Photo: Will the real Ben Bernanke please stand up?
Burn After Reading: go see this movie so we can talk about it and I can figure out if I really liked it. I didn't NOT like it, which is probably the worst way to describe something ever; if the Esq ever says "Well I don't NOT like you", I will say "Well I'm not going to NOT kick you in the weiner"--then I will proceed to NOT-NOT set our house on fire.
I can count on one hand the Brad Pitt films I've enjoyed: Fight Club, Mr. & Mrs. Smith, Ocean's Eleven, Snatch, and Se7en. Had I seen Babel or The Mexican, I'm sure I would have liked them, too, but I'm over it now. Burn After Reading might not have been the best Coen brothers film, but it certainly was the funniest character Brad Pitt has ever played. I always wondered if he could play really, really dumb, without being retarded. Turns out he can; I felt he stole the show, even thought his part was somewhat minor. I laughed out loud every time he was onscreen, and not just because he looked like a giant douche-y douchebag.
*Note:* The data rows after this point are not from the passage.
/-- What a READ returns, object by object (R7, R9, R11, R62, R81, R108, R117, R153, R159, R172, R174, R180, R182, R184
to R186, R188, section 11.2): the fields in their order, each in its width, a field that may hold none behind its
mark, and a list behind its count; an ABSENT unit record has every field zero. STATUS stands in
FramesOfThePartAreLaidOut. Codes and widths that section 11.2 leaves to its general rules: log entry 15, and for the
DESCRIPTOR record log entry 29. The bits of a recorded time past the greatest device time are open (log entry 2). -/
def Obligations.ReadRepliesAreLaidOut : Prop :=
  let time (t : Time) : List Byte :=
    if t ≤ 4294967295 then be32 t else be32 (Config.lateTimeBits t).toNat
  let byte (n : Nat) : List Byte := [byteOf n]
  let flag (b : Bool) : List Byte := if b then [1] else [0]
  let none8 (width : Nat) : List Byte := 0 :: List.replicate width 0
  let times (enc : Time → List Byte) (x : Option Time) : List Byte := x.elim (none8 4) (fun t => 1 :: enc t)
  let bytes (x : Option Nat) : List Byte := x.elim (none8 1) (fun n => [1, byteOf n])
  let words (x : Option Nat) : List Byte := x.elim (none8 2) (fun n => 1 :: be16 n)
  let tstate (t : TState) : Nat := [TState.unknown, .idle, .notReady, .genStart, .gen, .pumpSpin,
    .pumpPrime, .pump, .changeover, .stopping, .observed, .faulted, .lost].idxOf t
  let origin (t : TState) : Nat := [TState.gen, .pump, .genStart, .pumpSpin, .pumpPrime, .changeover].idxOf t
  let entries (l : List Entry) : List Byte := byteOf l.length :: l.flatMap (fun e =>
    byte (unitNumber e.unit) ++ byte ([EntryKind.startGen, .startPump, .changeover].idxOf e.kind)
      ++ be32 e.enqueued ++ byte ([HoldReason.new, .interlock, .noConverter].idxOf e.reason)
      ++ bytes (e.blocking.map unitNumber))
  let action (a : Action) : List Byte := byte ([Action.consume, .forward, .copy, .drop].idxOf a)
  let permission (p : Permission) : List Byte := byte ([Permission.permitted, .notPermitted].idxOf p)
  unitBytes none = List.replicate 24 0
  ∧ (∀ r : UnitRecord, unitBytes (some r) = [1] ++ byte ([UnitKind.fixedSpeed, .variableSpeed].idxOf r.kind)
    ++ byte (groupNumber r.group) ++ be16 r.genMin ++ be16 r.genMax ++ byte r.points.length
    ++ r.points.flatMap (fun b => be16 b.h ++ be16 b.plo ++ be16 b.phi)
    ++ byte ((if r.reach1 then 1 else 0) + (if r.reach2 then 2 else 0)) ++ be16 r.genStartTime
    ++ be16 r.spinTime ++ be16 r.primeTime ++ be16 r.changeoverTime ++ be16 r.stopTime ++ be16 r.minRun
    ++ be16 r.minRest ++ permission r.changeover)
  ∧ (∀ g : GroupRecord, g.bytes = permission g.shortCircuit ++ flag (!g.interlock))
  ∧ (∀ l : List UnitId, meritBytes l = byte l.length ++ l.flatMap (fun u => byte (unitNumber u)))
  ∧ (∀ e : ClassEntry, e.bytes = flag (!e.inUse) ++ byte ([EntryPort.u, .d, .any].idxOf e.port) ++ byte e.destLo
    ++ byte e.destHi ++ byte e.exclLo ++ byte e.exclHi ++ (match e.kinds with
      | none => [0]
      | some l => byte l.length ++ l.flatMap byte)
    ++ action e.action)
  ∧ (∀ v : Severity, severityCode v = [Severity.advisory, .minor, .major].idxOf v)
  ∧ (∀ n : NoticeSettings, n.bytes = byte n.addr ++ flag n.enable.advisory ++ flag n.enable.minor
    ++ flag n.enable.major ++ byte n.code.advisory ++ byte n.code.minor ++ byte n.code.major)
  ∧ (∀ r : Tracker, r.bytes = byte (tstate r.state) ++ be32 r.entryTime ++ times time r.deadline
    ++ bytes (r.stopOrigin.map origin) ++ bytes (r.granted.map convNumber)
    ++ byte ([FaultCause.noCause, .unitTrip, .tripLine, .transitionTimeout].idxOf r.faultCause)
    ++ bytes (r.faultState.map tstate)
    ++ byte ([UnitMode.atRest, .genSeq, .runningGen, .pumpSeqSpin, .synchronized, .priming, .runningPump,
        .changeoverSeq, .stopSeq, .tripped].idxOf r.rptMode)
    ++ flag r.rptReady ++ beInt16 r.rptPower ++ be32 r.rptTime ++ flag r.rptValid
    ++ times be32 r.runSince ++ times be32 r.restSince
    ++ byte ([PinState.noPin, .pinned, .served].idxOf r.pin) ++ times time r.pinEnd ++ words r.lastSent
    ++ flag (!r.admitted))
  ∧ (∀ r : ConvRecord,
    let named : Nat × Option UnitId := match r.state with
      | .absent => (0, none)
      | .unknown => (1, none)
      | .free => (2, none)
      | .attaching u => (3, some u)
      | .driving u => (4, some u)
      | .detaching u => (5, some u)
      | .observed u => (6, some u)
      | .faulted => (7, none)
      | .lost => (8, none)
    r.bytes = byte named.1 ++ bytes (named.2.map unitNumber) ++ be32 r.entryTime ++ times time r.deadline
      ++ byte ([ConvCause.noCause, .reported, .attachTimeout, .detachTimeout, .wrongUnit,
          .dropped].idxOf r.cause)
      ++ byte ([ConvMode.idle, .attached, .driving, .fault].idxOf r.rptMode) ++ byte r.rptUnit
      ++ be32 r.rptTime ++ flag r.rptValid)
  ∧ (∀ s : State, let c := s.port.traffic
    s.counterBytes = s.errors.counters.toList.flatMap be16 ++ be16 s.errors.orderSource ++ be16 c.validU
      ++ be16 c.validD ++ be16 c.forwardedUp ++ be16 c.forwardedDown ++ be16 c.dropped
      ++ be16 c.refreshed)
  ∧ (∀ s : State, ∃ classes : Byte, s.flagBytes = s.errors.detected.toList.flatMap flag ++ [classes]
    ∧ (s.statusFrame.payload.drop 20).take 1 = [classes])
  ∧ (∀ s : State, s.captureBytes = (match s.errors.capture with
      | none => none8 7
      | some c => 1 :: byteOf (kindNumber c.detection.kind)
          :: (if c.detection.sub = .orderSource then 1 else 0) :: byteOf c.detection.station
          :: be32 c.time) ++ be32 s.now)
  ∧ (∀ (s : State) (u : UnitId), s.lineInputBytes (unitNumber u) = some (flag (s.inputs.tripLevel.get u)
        ++ flag (s.settings.senses.get u == .edge) ++ flag (s.inputs.tripFlag.get u))
      ∧ s.lineInputBytes 9 = some (flag s.inputs.estopLevel ++ [1] ++ flag s.inputs.estopFlag)
      ∧ s.lineInputBytes 10 = some (flag s.inputs.localLevel ++ [0] ++ flag s.inputs.localFlag))
  ∧ (∀ s : State,
    let groups := allGroups.filter (fun g => (s.table.groups.get g).shortCircuit == .permitted)
    s.descriptorBytes 1 = some ([1, 0] ++ be16 917 ++ be16 612 ++ be16 2 ++ [2])
      ∧ s.descriptorBytes 2 = some ([2, 1] ++ byte s.settings.stationAddr ++ be32 115200 ++ be32 57600
          ++ [15, 8, 16, 16, 10, 16, 3])
      ∧ s.descriptorBytes 3 = some ([3, 2, 8, 4] ++ byte s.settings.fitted
          ++ [8, if groups = [] then 0 else 4])
      ∧ s.descriptorBytes 4 = (if groups = [] then none else some
          ([4, 3] ++ byteOf groups.length :: groups.map (fun g => byteOf (groupNumber g)) ++ [0])))
  ∧ (∀ s : State, let t := s.settings
    s.settingsBytes = byte t.stationAddr ++ byte t.fitted ++ byte t.dispatchAddr ++ beInt16 t.plantMin
      ++ beInt16 t.plantMax ++ be16 t.rampInterval ++ be16 t.orderTimeout ++ be16 t.designHead
      ++ be16 t.headStaleTime ++ be16 t.headDeadband ++ flag (t.policy == .latch) ++ flag t.enAvailability
      ++ flag t.enPin ++ flag t.enHead ++ flag t.enPeriod ++ be16 t.resolvePeriod ++ be16 t.devThreshold
      ++ be16 t.statusInterval ++ be16 t.attachTimeout ++ be16 t.pollTimeout ++ byte t.missLimit
      ++ action t.defaultU ++ action t.defaultD
      ++ allUnits.flatMap (fun u => flag (t.senses.get u == .edge))
      ++ flag t.stationUsed ++ flag t.fittedUsed ++ flag (s.target.setting == .localControl)
      ++ byte s.line.scanStart ++ byte s.line.scanEnd
      ++ byte ([ScanMode.continuous, .single, .step].idxOf s.line.scanMode)
      ++ flag (s.line.protection == .overwrite))
  ∧ ∀ s : State, let v := s.solver
    let l := s.line
    s.queueBytes = byte (match v.phase with
        | .idle => 0
        | .full _ => 1
        | .load _ => 2)
      ++ flag v.fullPending ++ flag v.loadPending ++ be16 v.headRef
      ++ times be32 v.plan.completedAt ++ beInt16 v.plan.tf ++ beInt16 v.plan.te ++ be16 v.plan.head
      ++ beInt32 v.plan.lo ++ beInt32 v.plan.hi
      ++ allUnits.flatMap (fun u => let row := v.plan.rows.get u
          [byteOf ([Cls.gen, .pump, .off].idxOf row.desired),
            byteOf ([Basis.pinned, .unavailable, .addedSteady, .addedIdle, .addedShortCircuit, .removed,
              .notAdded].idxOf row.basis),
            byteOf ([DiffAction.none, .withdraw, .stop, .startGen, .startPump, .changeover, .keep,
              .leftOut].idxOf row.action)])
      ++ entries v.plan.queue ++ be16 v.completed ++ be16 v.discarded ++ entries s.queue
      ++ byteOf l.orders.length :: l.orders.flatMap (fun q =>
          byte q.order.station ++ [kindCode q.order.kind] ++ words q.order.argument ++ be32 q.queuedAt)
      ++ byte l.forwardDown.length ++ byte ([ScanState.running, .paused, .stopped].idxOf l.scan)
      ++ flag l.stopPending ++ flag l.stepCredit ++ byte l.nextAddr
      ++ bytes (match l.activity with
          | .sending (.poll a _) _ => some a
          | .window a _ _ _ => some a
          | _ => none)
      ++ l.misses.toList.map byteOf ++ byte s.port.forwardUp.length ++ byte s.port.own.length
      ++ byte (s.port.own.filter (fun x => x.frame.kind == kindCode .status)).length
I never got that whole BRAD PITT IS THE SEXIEST MAN ALIVE thing... yeah, I guess he's all right, but a tad bit on the Ken doll side. Truthfully, I think Angelina makes him look more interesting, physically. I also think he's getting better looking with age, lucky bastard. I always wondered... if women across the country are fantasizing about Brad Pitt while having sex with their partners, who is Angelina Jolie fantasizing about? I would hope it would be someone like Boris Yeltsin or Roseanne Barr, just to make the world more balanced, but she probably just looks into a mirror.
I totally stole this video from Heather over at dooce.com, but since she ganked it from Metafilter, it's really just a pyramid scheme of blog theft (although I prefer to think of it as the Circle of Life--Elton John's circle, if you were wondering). This is the type of video that makes you wonder, 'Am I on acid?' After you've figured out that you're not--it's only Wednesday, after all, and acid is more of a 3-day weekend type of thing--you'll have to watch it again. As Heather pointed out, you will either love it or hate it, but she introduced it more eloquently than me. Than I. Than me. Than I. Basically, hers was better.
The actor reminds me of my little brother, Sam, for some reason, which is awesome and unfortunate at the very same time. Not physically, mind you--my little brother doesn't hail from Fraggle Rock like this strangefellow--but the turn of phrase (charming!) and the over-acting (delightful!) reminded me of Sammywhammy. And so I have to post it, and then laugh and laugh and laugh and laugh... even though sometimes I get it, and sometimes I don't. But I DO keep repeating the phrases I NEED YOUR TEETH FOR MY LONELY HEARTS' CLUB BAND, SPENCER and YOU RAMBUNCTIOUS LITTLE INFANT. I wish I had written this deplorable and fantastical "screenplay". It's brilliant. A tall drink of water, if you will. Enjoy, or not.